YOUR OBJECTIVE:
Of all the lines in the records below, copy only those that contain the string "sprSend".

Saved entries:
*** Begin section ***
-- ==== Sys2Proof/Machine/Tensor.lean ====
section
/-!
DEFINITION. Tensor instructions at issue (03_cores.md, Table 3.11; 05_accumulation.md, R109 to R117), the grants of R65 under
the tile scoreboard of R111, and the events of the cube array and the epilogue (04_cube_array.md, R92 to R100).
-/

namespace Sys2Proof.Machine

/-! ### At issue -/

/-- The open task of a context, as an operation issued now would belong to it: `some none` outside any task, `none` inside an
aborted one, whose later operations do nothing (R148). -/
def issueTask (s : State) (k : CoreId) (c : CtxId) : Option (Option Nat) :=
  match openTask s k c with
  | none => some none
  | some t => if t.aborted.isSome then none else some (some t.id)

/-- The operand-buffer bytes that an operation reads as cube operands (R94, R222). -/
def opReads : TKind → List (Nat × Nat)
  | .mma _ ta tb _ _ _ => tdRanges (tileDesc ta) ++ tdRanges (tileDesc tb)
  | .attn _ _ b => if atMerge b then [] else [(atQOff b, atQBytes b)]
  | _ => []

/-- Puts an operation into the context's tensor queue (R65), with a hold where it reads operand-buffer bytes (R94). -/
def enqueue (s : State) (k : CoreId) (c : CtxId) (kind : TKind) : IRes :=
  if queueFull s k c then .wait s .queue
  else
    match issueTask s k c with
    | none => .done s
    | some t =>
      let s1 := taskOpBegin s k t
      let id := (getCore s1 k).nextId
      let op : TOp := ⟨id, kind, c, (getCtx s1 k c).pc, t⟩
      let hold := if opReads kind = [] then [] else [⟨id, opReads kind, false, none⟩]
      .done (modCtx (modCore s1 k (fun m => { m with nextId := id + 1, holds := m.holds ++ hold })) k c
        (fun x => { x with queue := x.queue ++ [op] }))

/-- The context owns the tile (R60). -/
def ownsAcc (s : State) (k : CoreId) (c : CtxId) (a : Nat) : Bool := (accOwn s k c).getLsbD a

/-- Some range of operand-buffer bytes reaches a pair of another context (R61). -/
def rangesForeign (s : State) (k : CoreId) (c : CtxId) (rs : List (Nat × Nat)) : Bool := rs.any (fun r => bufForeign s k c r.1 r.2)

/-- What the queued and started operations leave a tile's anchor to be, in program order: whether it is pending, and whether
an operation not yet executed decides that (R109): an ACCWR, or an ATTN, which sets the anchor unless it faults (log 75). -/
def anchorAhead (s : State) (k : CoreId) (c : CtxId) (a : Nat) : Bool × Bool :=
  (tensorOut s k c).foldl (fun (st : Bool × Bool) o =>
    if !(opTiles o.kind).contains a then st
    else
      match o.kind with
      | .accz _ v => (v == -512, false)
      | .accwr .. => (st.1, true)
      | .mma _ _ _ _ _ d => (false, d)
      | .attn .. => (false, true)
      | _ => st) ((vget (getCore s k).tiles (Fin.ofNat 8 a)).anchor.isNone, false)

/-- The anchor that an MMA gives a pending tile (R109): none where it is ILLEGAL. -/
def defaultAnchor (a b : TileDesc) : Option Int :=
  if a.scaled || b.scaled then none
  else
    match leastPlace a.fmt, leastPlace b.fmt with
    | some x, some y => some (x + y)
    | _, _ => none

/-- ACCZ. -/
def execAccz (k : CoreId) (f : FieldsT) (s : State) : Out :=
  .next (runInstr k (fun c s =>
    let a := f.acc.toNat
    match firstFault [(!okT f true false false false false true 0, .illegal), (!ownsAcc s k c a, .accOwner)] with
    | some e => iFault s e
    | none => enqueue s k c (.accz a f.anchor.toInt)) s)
*** End section ***
*** Begin section ***
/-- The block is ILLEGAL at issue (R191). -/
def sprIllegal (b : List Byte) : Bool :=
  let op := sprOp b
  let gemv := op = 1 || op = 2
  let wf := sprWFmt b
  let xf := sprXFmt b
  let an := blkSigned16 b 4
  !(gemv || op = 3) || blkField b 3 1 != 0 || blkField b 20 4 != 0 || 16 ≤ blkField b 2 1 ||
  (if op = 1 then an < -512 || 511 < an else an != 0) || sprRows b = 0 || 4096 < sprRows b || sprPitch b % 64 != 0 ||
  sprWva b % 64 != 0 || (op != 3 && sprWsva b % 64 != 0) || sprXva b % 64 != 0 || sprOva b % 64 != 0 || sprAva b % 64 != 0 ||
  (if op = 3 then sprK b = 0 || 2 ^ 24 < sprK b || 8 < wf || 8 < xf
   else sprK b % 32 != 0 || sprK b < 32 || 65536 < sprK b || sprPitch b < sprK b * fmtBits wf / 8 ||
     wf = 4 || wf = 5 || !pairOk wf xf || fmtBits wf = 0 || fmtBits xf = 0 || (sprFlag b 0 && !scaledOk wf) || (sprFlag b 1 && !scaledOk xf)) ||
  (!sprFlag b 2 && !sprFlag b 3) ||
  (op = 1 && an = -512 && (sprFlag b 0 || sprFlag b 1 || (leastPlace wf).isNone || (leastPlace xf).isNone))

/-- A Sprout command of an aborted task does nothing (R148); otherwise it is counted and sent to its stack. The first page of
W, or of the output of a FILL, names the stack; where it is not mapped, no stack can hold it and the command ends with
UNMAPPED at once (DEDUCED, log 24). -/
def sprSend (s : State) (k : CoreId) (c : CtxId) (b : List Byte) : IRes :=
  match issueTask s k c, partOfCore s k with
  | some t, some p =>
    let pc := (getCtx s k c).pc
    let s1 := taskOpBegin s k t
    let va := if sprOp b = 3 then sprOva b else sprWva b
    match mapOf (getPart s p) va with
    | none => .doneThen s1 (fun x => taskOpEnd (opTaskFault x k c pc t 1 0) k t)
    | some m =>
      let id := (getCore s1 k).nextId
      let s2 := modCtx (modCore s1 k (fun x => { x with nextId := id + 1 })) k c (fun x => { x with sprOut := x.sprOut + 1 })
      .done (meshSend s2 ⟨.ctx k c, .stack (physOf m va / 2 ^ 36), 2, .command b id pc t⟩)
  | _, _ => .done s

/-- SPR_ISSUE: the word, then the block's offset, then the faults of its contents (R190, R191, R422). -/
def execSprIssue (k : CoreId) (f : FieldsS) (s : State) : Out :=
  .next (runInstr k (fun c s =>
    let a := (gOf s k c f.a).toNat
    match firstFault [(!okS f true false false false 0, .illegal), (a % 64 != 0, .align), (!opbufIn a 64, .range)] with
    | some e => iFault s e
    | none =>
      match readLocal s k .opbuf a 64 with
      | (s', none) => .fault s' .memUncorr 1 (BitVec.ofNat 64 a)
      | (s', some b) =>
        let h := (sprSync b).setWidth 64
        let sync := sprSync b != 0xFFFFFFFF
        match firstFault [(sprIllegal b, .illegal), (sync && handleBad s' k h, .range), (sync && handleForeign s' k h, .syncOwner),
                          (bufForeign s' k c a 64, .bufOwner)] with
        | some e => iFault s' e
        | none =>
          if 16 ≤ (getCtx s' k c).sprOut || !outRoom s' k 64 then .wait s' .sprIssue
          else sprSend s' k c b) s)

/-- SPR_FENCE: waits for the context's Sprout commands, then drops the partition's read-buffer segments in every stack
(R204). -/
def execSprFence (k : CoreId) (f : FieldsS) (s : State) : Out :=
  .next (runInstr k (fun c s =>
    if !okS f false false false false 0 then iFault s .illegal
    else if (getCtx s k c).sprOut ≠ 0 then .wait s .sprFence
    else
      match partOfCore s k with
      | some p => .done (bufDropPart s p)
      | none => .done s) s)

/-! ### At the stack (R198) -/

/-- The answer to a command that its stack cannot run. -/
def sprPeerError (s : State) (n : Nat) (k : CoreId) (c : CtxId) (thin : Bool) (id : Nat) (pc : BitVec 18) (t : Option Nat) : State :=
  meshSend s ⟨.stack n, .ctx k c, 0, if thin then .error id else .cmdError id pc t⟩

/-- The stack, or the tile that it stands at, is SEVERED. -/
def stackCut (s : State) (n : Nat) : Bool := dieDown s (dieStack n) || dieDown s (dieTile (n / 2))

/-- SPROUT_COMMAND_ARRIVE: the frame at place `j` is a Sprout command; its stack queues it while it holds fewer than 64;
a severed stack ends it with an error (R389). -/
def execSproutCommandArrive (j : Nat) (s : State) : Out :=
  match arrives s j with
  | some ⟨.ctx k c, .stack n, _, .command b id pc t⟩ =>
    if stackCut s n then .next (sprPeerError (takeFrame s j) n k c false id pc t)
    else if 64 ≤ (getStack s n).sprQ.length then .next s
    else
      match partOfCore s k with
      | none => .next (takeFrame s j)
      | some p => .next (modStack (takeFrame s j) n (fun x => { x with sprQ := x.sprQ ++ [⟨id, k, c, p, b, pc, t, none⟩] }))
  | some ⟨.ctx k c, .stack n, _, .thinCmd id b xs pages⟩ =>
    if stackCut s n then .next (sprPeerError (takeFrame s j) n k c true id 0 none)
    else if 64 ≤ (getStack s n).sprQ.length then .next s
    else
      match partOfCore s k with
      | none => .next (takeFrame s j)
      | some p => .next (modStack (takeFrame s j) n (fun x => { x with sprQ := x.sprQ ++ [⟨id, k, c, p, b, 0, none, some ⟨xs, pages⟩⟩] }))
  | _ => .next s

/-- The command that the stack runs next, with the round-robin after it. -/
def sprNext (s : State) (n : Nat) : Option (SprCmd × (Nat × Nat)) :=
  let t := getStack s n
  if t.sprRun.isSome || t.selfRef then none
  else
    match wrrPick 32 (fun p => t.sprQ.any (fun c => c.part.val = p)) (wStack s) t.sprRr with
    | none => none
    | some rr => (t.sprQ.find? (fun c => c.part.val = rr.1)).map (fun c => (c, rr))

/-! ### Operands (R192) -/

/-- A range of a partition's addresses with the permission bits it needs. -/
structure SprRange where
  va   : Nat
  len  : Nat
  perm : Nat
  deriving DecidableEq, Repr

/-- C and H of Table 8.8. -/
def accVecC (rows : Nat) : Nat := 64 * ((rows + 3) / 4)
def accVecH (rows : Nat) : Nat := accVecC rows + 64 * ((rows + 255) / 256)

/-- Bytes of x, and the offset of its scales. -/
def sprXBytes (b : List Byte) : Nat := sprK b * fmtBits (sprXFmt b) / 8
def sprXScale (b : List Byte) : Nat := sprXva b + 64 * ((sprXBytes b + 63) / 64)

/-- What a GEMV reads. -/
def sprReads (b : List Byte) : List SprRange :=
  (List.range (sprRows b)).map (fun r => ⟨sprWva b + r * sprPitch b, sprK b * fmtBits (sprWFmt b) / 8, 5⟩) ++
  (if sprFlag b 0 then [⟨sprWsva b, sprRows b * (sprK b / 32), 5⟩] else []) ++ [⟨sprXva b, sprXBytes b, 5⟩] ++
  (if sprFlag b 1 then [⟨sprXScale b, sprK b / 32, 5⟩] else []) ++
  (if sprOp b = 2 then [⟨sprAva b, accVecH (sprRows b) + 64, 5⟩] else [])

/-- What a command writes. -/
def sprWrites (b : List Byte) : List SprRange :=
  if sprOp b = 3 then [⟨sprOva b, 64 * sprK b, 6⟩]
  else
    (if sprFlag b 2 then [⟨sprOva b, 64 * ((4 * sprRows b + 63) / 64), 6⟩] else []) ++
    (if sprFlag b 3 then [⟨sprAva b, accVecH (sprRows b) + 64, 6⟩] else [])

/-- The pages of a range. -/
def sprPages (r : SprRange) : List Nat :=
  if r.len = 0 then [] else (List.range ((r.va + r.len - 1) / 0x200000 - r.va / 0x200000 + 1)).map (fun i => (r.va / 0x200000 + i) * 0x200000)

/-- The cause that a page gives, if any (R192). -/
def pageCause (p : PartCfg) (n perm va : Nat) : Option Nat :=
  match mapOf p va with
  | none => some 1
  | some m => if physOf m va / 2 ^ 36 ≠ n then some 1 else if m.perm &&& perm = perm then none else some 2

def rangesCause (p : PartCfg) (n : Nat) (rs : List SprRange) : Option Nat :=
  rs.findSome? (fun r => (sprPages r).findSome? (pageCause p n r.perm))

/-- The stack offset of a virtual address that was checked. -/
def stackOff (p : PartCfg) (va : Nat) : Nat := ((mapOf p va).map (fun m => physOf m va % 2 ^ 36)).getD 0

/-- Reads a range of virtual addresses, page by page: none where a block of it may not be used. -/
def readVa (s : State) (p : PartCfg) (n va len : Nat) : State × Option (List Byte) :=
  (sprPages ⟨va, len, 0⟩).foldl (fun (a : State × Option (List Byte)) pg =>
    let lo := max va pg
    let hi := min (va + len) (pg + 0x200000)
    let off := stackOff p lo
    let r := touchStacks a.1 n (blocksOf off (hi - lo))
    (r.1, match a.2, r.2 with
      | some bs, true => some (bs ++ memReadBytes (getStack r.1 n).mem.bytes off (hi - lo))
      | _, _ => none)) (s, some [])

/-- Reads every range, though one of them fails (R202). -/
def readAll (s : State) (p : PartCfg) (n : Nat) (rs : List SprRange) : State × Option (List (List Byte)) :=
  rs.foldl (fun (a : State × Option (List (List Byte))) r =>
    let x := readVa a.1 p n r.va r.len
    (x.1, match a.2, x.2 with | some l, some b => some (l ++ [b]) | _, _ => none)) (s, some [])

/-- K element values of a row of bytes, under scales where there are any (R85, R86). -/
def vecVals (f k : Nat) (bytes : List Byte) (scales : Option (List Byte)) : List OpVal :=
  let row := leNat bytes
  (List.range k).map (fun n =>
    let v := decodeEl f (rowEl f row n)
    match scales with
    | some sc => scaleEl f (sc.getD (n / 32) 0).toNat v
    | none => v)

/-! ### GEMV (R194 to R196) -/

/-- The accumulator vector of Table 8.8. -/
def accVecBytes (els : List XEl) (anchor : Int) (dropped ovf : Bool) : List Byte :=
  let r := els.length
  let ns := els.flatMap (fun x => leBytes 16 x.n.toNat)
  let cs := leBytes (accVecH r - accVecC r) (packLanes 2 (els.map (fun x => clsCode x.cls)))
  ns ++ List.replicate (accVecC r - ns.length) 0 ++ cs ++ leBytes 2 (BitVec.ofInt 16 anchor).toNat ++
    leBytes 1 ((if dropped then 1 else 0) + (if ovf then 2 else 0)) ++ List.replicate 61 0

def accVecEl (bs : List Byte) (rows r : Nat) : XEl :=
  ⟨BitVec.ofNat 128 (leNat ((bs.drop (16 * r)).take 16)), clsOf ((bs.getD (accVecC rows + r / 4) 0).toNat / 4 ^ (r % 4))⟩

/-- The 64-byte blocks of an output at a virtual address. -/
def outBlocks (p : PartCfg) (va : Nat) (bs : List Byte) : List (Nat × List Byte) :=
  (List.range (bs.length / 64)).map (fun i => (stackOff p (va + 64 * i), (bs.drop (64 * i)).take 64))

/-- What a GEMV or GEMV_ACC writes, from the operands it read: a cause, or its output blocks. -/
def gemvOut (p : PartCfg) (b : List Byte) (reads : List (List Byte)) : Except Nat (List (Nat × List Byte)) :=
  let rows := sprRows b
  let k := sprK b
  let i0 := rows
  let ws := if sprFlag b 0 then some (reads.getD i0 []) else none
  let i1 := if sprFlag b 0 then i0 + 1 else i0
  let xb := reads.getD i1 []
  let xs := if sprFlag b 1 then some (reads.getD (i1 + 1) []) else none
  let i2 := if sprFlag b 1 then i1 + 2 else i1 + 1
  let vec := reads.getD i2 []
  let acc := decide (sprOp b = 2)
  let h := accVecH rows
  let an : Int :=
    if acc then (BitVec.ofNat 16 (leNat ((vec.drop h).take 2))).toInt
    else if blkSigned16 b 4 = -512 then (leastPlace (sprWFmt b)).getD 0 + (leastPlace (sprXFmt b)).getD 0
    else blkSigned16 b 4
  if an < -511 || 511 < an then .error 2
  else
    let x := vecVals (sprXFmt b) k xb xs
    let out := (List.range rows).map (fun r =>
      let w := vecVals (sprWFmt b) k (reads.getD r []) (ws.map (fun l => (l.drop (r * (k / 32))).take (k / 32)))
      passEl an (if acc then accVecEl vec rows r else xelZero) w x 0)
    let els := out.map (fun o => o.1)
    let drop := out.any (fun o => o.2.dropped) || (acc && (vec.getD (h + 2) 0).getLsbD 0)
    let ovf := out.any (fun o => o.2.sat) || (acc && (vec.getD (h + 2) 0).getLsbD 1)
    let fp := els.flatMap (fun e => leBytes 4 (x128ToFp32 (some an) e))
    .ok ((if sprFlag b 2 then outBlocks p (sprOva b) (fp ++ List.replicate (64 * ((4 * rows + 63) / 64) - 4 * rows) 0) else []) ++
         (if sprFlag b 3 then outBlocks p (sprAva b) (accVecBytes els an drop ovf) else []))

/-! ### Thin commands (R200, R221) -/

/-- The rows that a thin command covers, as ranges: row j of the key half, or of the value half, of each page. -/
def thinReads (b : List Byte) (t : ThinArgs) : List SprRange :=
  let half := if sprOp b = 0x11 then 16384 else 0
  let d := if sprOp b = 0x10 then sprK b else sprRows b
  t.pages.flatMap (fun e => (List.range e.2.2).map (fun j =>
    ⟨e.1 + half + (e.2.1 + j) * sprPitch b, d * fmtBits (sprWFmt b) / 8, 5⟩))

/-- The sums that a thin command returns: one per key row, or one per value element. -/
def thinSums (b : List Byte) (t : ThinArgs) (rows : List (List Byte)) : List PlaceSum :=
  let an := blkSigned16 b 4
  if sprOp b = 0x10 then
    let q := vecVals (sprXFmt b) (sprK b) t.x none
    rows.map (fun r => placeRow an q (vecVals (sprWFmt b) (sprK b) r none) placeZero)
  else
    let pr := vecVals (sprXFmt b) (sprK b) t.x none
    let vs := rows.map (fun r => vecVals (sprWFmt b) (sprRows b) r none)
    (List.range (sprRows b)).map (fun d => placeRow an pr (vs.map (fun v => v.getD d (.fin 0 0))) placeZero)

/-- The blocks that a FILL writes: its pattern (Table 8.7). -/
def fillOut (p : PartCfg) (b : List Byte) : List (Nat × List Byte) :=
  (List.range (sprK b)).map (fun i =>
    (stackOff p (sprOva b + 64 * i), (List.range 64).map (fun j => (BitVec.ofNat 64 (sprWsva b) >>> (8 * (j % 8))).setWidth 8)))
*** End section ***
RESPONSE:
def sprSend (s : State) (k : CoreId) (c : CtxId) (b : List Byte) : IRes :=
          else sprSend s' k c b) s)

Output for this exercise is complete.